Mrs Prater still works for the council but, since 1998 when she signed a contract, Cornwall has accepted she is an employee, with all the rights - including holiday and sick pay - that go with that status.
In May 2004, she wrote to the council claiming she had been 'continuously employed' since 1988, but the council insisted she was a 'casual worker' who had taken on a series of short, fixed term and discrete teaching jobs on an ad hoc basis.
An Employment Tribunal later backed Mrs Prater's case and, despite the council's plea that the ruling was 'wrong in law', it was upheld today by Lord Justice Mummery, sitting with Lord Justice Longmore and Mr Justice Lewison.
The judge said: 'In my judgement, the employment tribunal was entitled in law to hold that there had was mutuality of obligation in the individual contracts between the council and Mrs Prater; that they were contracts of service'.
The relationship between Mrs Prater and the council between 1988 and 1998 passed the threshold of an 'irreducable minimum mutual obligation necessary to create a contract of service', thus giving her full employment rights, the judge ruled.
Mr Adam Heppinstall, for the council, told the judges the case raised issues of 'general public importance' on a point of law which had not previously been decided.

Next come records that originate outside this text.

/-- A request of 5 elements that waits, that stalls, and whose quantum is over. -/
def request : SetvlReq := { form := .plain, d := 9, avl := 5, sew := 2, lmul := 0 }
theorem witness_LanesAndScalarWaits_grant : let s := quietly (fun h => { h with wait := some (.grant request) })
    s.live = true ∧ s.hart.wait = some (.grant request) ∧ s.hart.issueQ = [] ∧ s.hart.loading = false ∧ s.alone ∧ s.hart.streamsBound = false
      ∧ s.hart.liveLease = false ∧ s.hart.hstat.inh = false ∧ mtOn s.hart.fwdMtype = false := by unfold State.alone; decide +kernel
def stalledState : State :=
  { onCore (fun c => { c with stalled := [(0, 0, 0x10000, false)] }) (quietly (fun h => { h with wait := some (.setvl request 8) })) with time := 20000 }
theorem witness_LanesAndScalarWaits_stalled : let s := stalledState
    let k : HartId := { ep := 0, core := 0, slot := 0 }
    (s.core 0 0).stalled = [(0, 0, 0x10000, false)] ∧ (s.hartAt k).st = .run ∧ (s.hartAt k).grant.groups = 0 ∧ (s.hartAt k).wait = some (.setvl request 8)
      ∧ (s.hartAt k).streamsBound = false ∧ mtOn (s.hartAt k).fwdMtype = false ∧ (∀ x ∈ s.harts, x.onCore 0 0 = true → x.id.slot = 0)
      ∧ lanesAsked request.avl (2048 * 2 ^ request.lmul.val / (8 * 2 ^ request.sew.val)) 8 ≠ 0
      ∧ (∃ x ∈ (s.core 0 0).stalled, x.1 = 0 ∧ x.2.1 + (s.core 0 0).quantum.toNat * 1000 ≤ s.time) := by decide +kernel
theorem witness_LanesAndScalarWaits_lease : let s := quietly (fun h => { h with wait := some (.lease 9 0 (lineOf 0x10100) 0x10100) })
    let p := placeAt 0x100
    (s.live = true ∧ s.hart.wait = some (.lease 9 0 (lineOf p.pa) p.pa) ∧ s.leased (lineOf p.pa) = none ∧ s.hart.leases.all Option.isSome = false
      ∧ s.coreLeases s.hart.id.ep s.hart.id.core < 8 ∧ s.hart.leaseOf (lineOf p.pa) = none) ∧ s.plainPlace (scalarWho s.hart) p 0 1 := by
  exact ⟨by decide +kernel, plain_of (by decide +kernel)⟩
theorem witness_LanesAndScalarWaits_pops : ∀ w ∈ [Wait.rqpop 9, .bqpop 9, .bqt 1, .bqf 1], let s := queued (fun h => { h with wait := some w })
    s.live = true ∧ s.hart.onlySync = true ∧ s.hart.wait = some w ∧ s.hart.rq = [7] ∧ s.hart.bq = [true] := by decide +kernel
theorem witness_LanesAndScalarWaits_idle : let s := quietly (fun h => { h with wait := some (.idle (some 0)), async := [mkAsync 0x12 0] })
    s.live = true ∧ s.hart.wait = some (.idle (some 0)) ∧ s.hart.pendingCause = true ∧ (0 : Word).toNat ≤ s.timeNow := by decide +kernel

theorem witness_TranslationsCountsAndArrivals_walk : let s := plainState
    s.live = true ∧ canonical (addrAt 0xFFF8).toNat = true ∧ s.here.context s.hart.ctx = some (bootContext 0)
      ∧ (match walkRoot (s.walkEntry s.here s.hart.ctx) (nodeOf s.hart.id.ep).val ((addrAt 0xFFF8).toNat % 2 ^ 57) (bootContext 0).root with
        | .ok p => p == (placeAt 0).pte
        | .error _ => false) = true := by decide +kernel
def counted : NbPending := { ctr := some 3, store := false, id := 4, key := 4, ticket := 4, left := [], sent := [], early := [] }
theorem witness_TranslationsCountsAndArrivals_count : let s := quietly (fun h => { h with nb := [counted] })
    s.hart.nb[0]? = some counted ∧ counted.left = [] ∧ counted.ctr = some 3 ∧ s.hart.st = .run ∧ ∀ f ∈ s.inflight, f.hart = s.hart.id → f.id ≠ counted.id := by decide +kernel
theorem witness_TranslationsCountsAndArrivals_arrival : let s := streaming 15
    s.live = true ∧ s.hart.q[2] = some (stream 15) ∧ (stream 15).kind = 0 ∧ (stream 15).arrived < (stream 15).length
      ∧ (stream 15).arrived < (stream 15).consumed + ((stream 15).depth + 1) * (s.hart.vlen * 2 ^ (stream 15).lmul.val / 32)
      ∧ s.checkAccess { s.hart.req with pages := (stream 15).pages } .load ((stream 15).base + BitVec.ofNat 64 (15 * 4)) 4 4 false = .ok (placeAt 0x23C)
      ∧ s.ownPlace (vectorWho s.hart) (placeAt 0x23C) ((stream 15).base + BitVec.ofNat 64 (15 * 4)) 4 ∧ s.noCopies
      ∧ ∀ r va, s.served r va = s := by
  refine ⟨by decide +kernel, by decide +kernel, rfl, by decide, by decide +kernel, by decide +kernel, own_of (by decide +kernel),
    by unfold State.noCopies; decide +kernel, fun _ _ => if_pos (by decide +kernel)⟩

/-- SynchronisationWaitsEnd: each wait with what it waits for. -/
def waits (w : Wait) (f : Hart → Hart) : State := barred 1 (fun h => f { h with wait := some w })
theorem witness_SynchronisationWaitsEnd : (∀ w ∈ [Wait.fwait 0, .waitc 0 0, .barWait 0 (.fired 0), .mwait .die 9 (addrAt 0x100) (some 0), .drain 15, .fdrain 5],
      let s := waits w id
      s.live = true ∧ s.hart.issueQ.length < 64 ∧ s.hart.wait = some w ∧ s.tokenDone s.hart s.hart.t[0] = true ∧ (s.hart.c[0] - (0 : BitVec 16)).toNat < 2 ^ 15
        ∧ s.barrier s.hart.id.ep s.hart.ctx 0 = some (barrierTwo 1) ∧ s.accordCause = none ∧ s.hart.latest[0] = .none
        ∧ ((1 : BitVec 16) - 0 - 1).toNat < 2 ^ 15 ∧ s.drainDone s.hart 15 = true ∧ s.drained s.hart.id.ep 5 = true)
    ∧ (waits (.barWait 0 .none) (fun h => { h with latest := h.latest.set 0 (.fired 0) })).hart.latest[0] = .fired 0 := by decide +kernel
theorem witness_SynchronisationWaitsEnd_monitor : let s := waits (.mwait .die 9 (addrAt 0x100) (some 0)) (fun h => { h with monitor := some { line := lineOf 0x10100, woken := true } })
    s.checkAccess s.hart.req .load (addrAt 0x100) 8 8 false = .ok (placeAt 0x100) ∧ s.plainPlace (mwaitWho s.hart) (placeAt 0x100) (addrAt 0x100) 8
      ∧ s.hart.watchMatch false (addrAt 0x100) 8 = none ∧ (∃ m, s.hart.monitor = some m ∧ m.woken = true) ∧ (0 : Word).toNat ≤ s.timeNow
      ∧ s.entries = 0 ∧ s.monitorBroken = false :=
  ⟨by decide +kernel, plain_of (by decide +kernel), by decide +kernel, ⟨_, rfl, rfl⟩, by decide +kernel, by decide +kernel, by decide +kernel⟩
theorem witness_SynchronisationWaitsEnd_collective : let s := { collecting none with hart := { (collecting none).hart with wait := some (.collWait 0) } }
    let m := s.member s.hart.id s.hart.ctx 0
    s.live = true ∧ s.hart.wait = some (.collWait 0) ∧ s.accordCause = none ∧ s.hart.issueQ ++ s.hart.convoy = [] ∧ m.complete = true ∧ m.stale = none := by
  decide +kernel
theorem witness_SynchronisationWaitsEnd_windows : let s := windowed [window 3 0x10000 0x10000]
    s.live = true ∧ s.windowOf 3 = some (window 3 0x10000 0x10000) ∧ ∃ y, s.copyRange 0x10000 (0x10000 / 65536) = .ok y :=
  ⟨by decide +kernel, by decide +kernel, isOk_iff (by decide +kernel)⟩

theorem witness_ArrivalsFire : let s := barred 1 (fun h => { h with
      markers := [{ bar := 0, id := 9, off := 0, pend := 0 }], armed := [{ bar := 0, ctr := 3, x := 0, id := 9, off := 0, pend := 0 }]
      latest := h.latest.set 0 (.pending 9) })
    Mem.wf s.mem = true ∧ s.noCopies ∧ s.barrier s.hart.id.ep s.hart.ctx 0 = some (barrierTwo 1) ∧ s.flying s.hart.id 9 [.load, .store] = false
      ∧ s.hart.markers.head? = some { bar := 0, id := 9, off := 0, pend := 0 } ∧ s.hart.armed[0]? = some { bar := 0, ctr := 3, x := 0, id := 9, off := 0, pend := 0 }
      ∧ (s.hart.c[3] - (0 : BitVec 16)).toNat < 2 ^ 15 ∧ s.barFree s.hart.id.ep s.hart.ctx 0 = true ∧ (s.die 0).red = []
      ∧ s.itemSaved s.hart.id 0x240 = false ∧ s.itemSaved s.hart.id 0x200 = false := by
  refine ⟨by decide +kernel, ?_, by decide +kernel, by decide +kernel, by decide +kernel, by decide +kernel, by decide +kernel, by decide +kernel, by decide +kernel, by decide +kernel, by decide +kernel⟩
  unfold State.noCopies; decide +kernel

/-! Events of engines and caches. -/

/-- A copy of one element of 4 bytes at a stage. -/
def command (f : Cmd → Cmd) : Cmd :=
  f { id := 7, stage := .queued, engine := 1, hart := { ep := 0, core := 0, slot := 0 }, ctx := 1, priv := .user, fill := false, va := addrAt 0x300
      block := block, trigger := none, epoch := 0, values := [], written := [], chunks := [], failed := [], dropped := [], pages := []
      out := false, send := none }
def commanding (f : Cmd → Cmd) : State :=
  barred 0 id |> onDie (fun d => { d with engines := d.engines.set 1 { cmds := [command f], halted := [] }, fqLog := 4 })
def running (c : Cmd) : Cmd := { c with stage := .running }
def released (c : Cmd) : Cmd := { c with stage := .released, values := [(0, 5)] }
def copied (c : Cmd) : Cmd := { released c with written := [0], chunks := [0] }
def parked (c : Cmd) : Cmd := { c with stage := .running, block := block.set 1 0x30000, pages := [{ va := 0x30000, store := false, fseq := none }] }
theorem witness_EngineAndCacheEvents : ((commanding id).die 0).ended = []
    ∧ (∀ f ∈ [id, running, released, copied], let s := commanding f
      let c := command f
      (((s.die 0).engines[1]).cmds)[0]? = some c ∧ c.pages = [] ∧ c.failed = [] ∧ c.dropped = [] ∧ c.tile = false ∧ c.send = none ∧ s.entries = 0 ∧ c.hart = s.hart.id ∧ s.hart.st = .run
        ∧ c.ctx = s.hart.ctx ∧ s.hart.epoch / 2 ^ 32 = c.epoch / 2 ^ 32 ∧ c.hart.ep = 0 ∧ c.engine = 1 ∧ c.stren = false ∧ c.aren = false ∧ c.size = 1
        ∧ c.chunkCount = 1 ∧ c.chunkSize = 1 ∧ Mem.wf s.mem = true ∧ s.inflight = [] ∧ (c.srcVa 0).toNat % 64 + c.srcBytes ≤ 64
        ∧ (c.dstVa 0).toNat % 64 + c.dstBytes ≤ 64 ∧ (((s.die 0).engines[1]).cmds.filter Cmd.active).length < 4
        ∧ (∀ y ∈ ((s.die 0).engines[1]).cmds, ¬(y.stage = .parked ∧ y.pages = []))) := by
  refine ⟨by decide +kernel, ?_⟩
  intro f hf
  simp only [List.mem_cons, List.not_mem_nil, or_false] at hf
  rcases hf with rfl | rfl | rfl | rfl <;> decide +kernel
theorem witness_EngineAndCacheEvents_stages : ((((commanding id).die 0).engines[1]).cmds.find? (fun y => y.stage == .queued && !(((commanding id).die 0).engines[1]).halted.contains y.ctx)) = some (command id)
    ∧ (command running).values = [] ∧ (command released).active = true ∧ (command released).allRead = true ∧ (command released).chunks.contains 0 = false
    ∧ (command released).written.contains 0 = false ∧ (command released).value 0 = some 5 ∧ (command copied).active = true ∧ (command copied).stage = .released
    ∧ (∀ j, j < (command copied).chunkCount → j ∈ (command copied).chunks) := by decide +kernel
theorem witness_EngineAndCacheEvents_places : (let s := commanding running
      let c := command running
      s.noCopies ∧ s.checkAccess (s.cmdReq c) .load (c.srcVa 0) c.srcBytes 1 false = .ok (placeAt 0x100)
        ∧ s.ownPlace (engineWho c.hart c.ctx) (placeAt 0x100) (c.srcVa 0) c.srcBytes)
    ∧ (let s := commanding released
      let c := command released
      s.noCopies ∧ s.checkAccess (s.cmdReq c) .store (c.dstVa 0) c.dstBytes 1 false = .ok (placeAt 0x200)
        ∧ s.ownPlace (engineWho c.hart c.ctx) (placeAt 0x200) (c.dstVa 0) c.dstBytes) := by
  refine ⟨⟨?_, by decide +kernel, own_of (by decide +kernel)⟩, ?_, by decide +kernel, own_of (by decide +kernel)⟩
  · unfold State.noCopies; decide +kernel
  · unfold State.noCopies; decide +kernel
theorem witness_EngineAndCacheEvents_park : let s := commanding parked
    let c := command parked
    let d := s.die 0
    (((d.engines[1]).cmds)[0]? = some c ∧ c.active = true ∧ c.size = 1 ∧ c.pages = [{ va := c.srcVa 0, store := false, fseq := none }]
      ∧ s.checkAccess (s.cmdReq c) .load (c.srcVa 0) c.srcBytes 1 false = .fault 0x05 (c.srcVa 0) ∧ d.fqWaiting = [] ∧ s.fqReady 0 = true
      ∧ s.entries = 0 ∧ c.send = none ∧ (c.srcVa 0).toNat % 64 + c.srcBytes ≤ 64
      ∧ ((d.engines[1]).cmds.filter (fun y => y.stage = .parked)).length < 8) := by decide +kernel
/-- A trigger on a counter, and one on a barrier. -/
def triggered (n : Nat) : Cmd := command (fun c => { c with trigger := some (BitVec.ofNat 64 n) })
def triggering (n : Nat) : State := barred 0 id |> onDie (fun d => { d with armed := [triggered n] })
theorem witness_EngineAndCacheEvents_triggers : ∀ n ∈ [0, 2 ^ 63], let w : Word := BitVec.ofNat 64 n
    ((triggering n).die 0).armed[0]? = some (triggered n) ∧ (triggered n).trigger = some w ∧ (triggering n).illFormed (triggered n) = none
      ∧ ((triggering n).hart.c[(Fin.ofNat 8 (w.toNat / 2 ^ 48) : Fin 8)] - w.setWidth 16).toNat < 2 ^ 15
      ∧ (triggering n).barrier 0 1 (Fin.ofNat 64 (w.toNat / 2 ^ 48)) = some (barrierTwo 0) ∧ ((barrierTwo 0).phase - w.setWidth 16).toNat < 2 ^ 15
      ∧ (((triggering n).die 0).engines[1]).cmds = [] := by
  decide +kernel
theorem witness_EngineAndCacheEvents_caches : (let s := matrix 0 |> onDie (fun d => { d with pieces := [{ hart := { ep := 0, core := 0, slot := 0 }, ctx := 1, tile := 0, epoch := 0, entries := [(255, 6)], cmd := 7, elems := [0] }] })
      ∀ p ∈ (s.die 0).pieces, p.hart = s.hart.id ∧ s.hart.st = .run ∧ p.ctx = s.hart.ctx ∧ p.epoch = s.hart.epoch ∧ p.tile.val < mtTiles s.hart.mtype)
    ∧ (let s := { caching [{ owned with si := true }] with cycle := 4096 }
      (s.die (paEp (lineOf 0x1FFF8 * 64))).red = []
        ∧ ((s.core 0 0).cache.find? (fun y => y.line == lineOf 0x1FFF8 && y.si && y.dirty.any id)).isSome = true ∧ owned.since + 4096 ≤ s.cycle)
    ∧ (let y : RedEntry := { loc := 0x10100, width := 4, flt := false, val := 3, since := 0, srcs := [], acks := [] }
      let s := { onDie (fun d => { d with red := [y] }) plainState with cycle := 128 }
      (s.die 0).red[0]? = some y ∧ y.since + 128 ≤ s.cycle ∧ Mem.wf s.mem = true ∧ s.inflight = []) := by decide +kernel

The facts of the case were 'commonplace in the public and private sectors' and Cornwall CC was 'unprepared for the substantial burden of according full employment rights' to those like Mrs Prater, the barrister added.
Lord Justice Mummery recognised the importance of the case, but nevertheless refused the county council permission to appeal further to the House of Lords. The council can, however, petition the Law Lords directly for an appeal hearing.
In his judgement, Lord Justice Mummery said the 'test case' raised an issue of 'general interest' on whether workers like Mrs Prater - who take on individual assignments under a successfion of separate contracts - are entitled to be treated as 'employees'.
'Complex patterns of contracts for work are by no means confined to the staffing practices of local education authorities. They are common in many public sector and private sector workplaces, which are increasingly populated by intermittent and occasional staff working alongside full time employees,' the judge observed.
'The true legal character of the contracts and of the legal relationship created by them is a matter of serious concern to the parties, as the scope of statutory employment protection depends on whether a person performs work under a contract of service or under some other kind of arrangement'.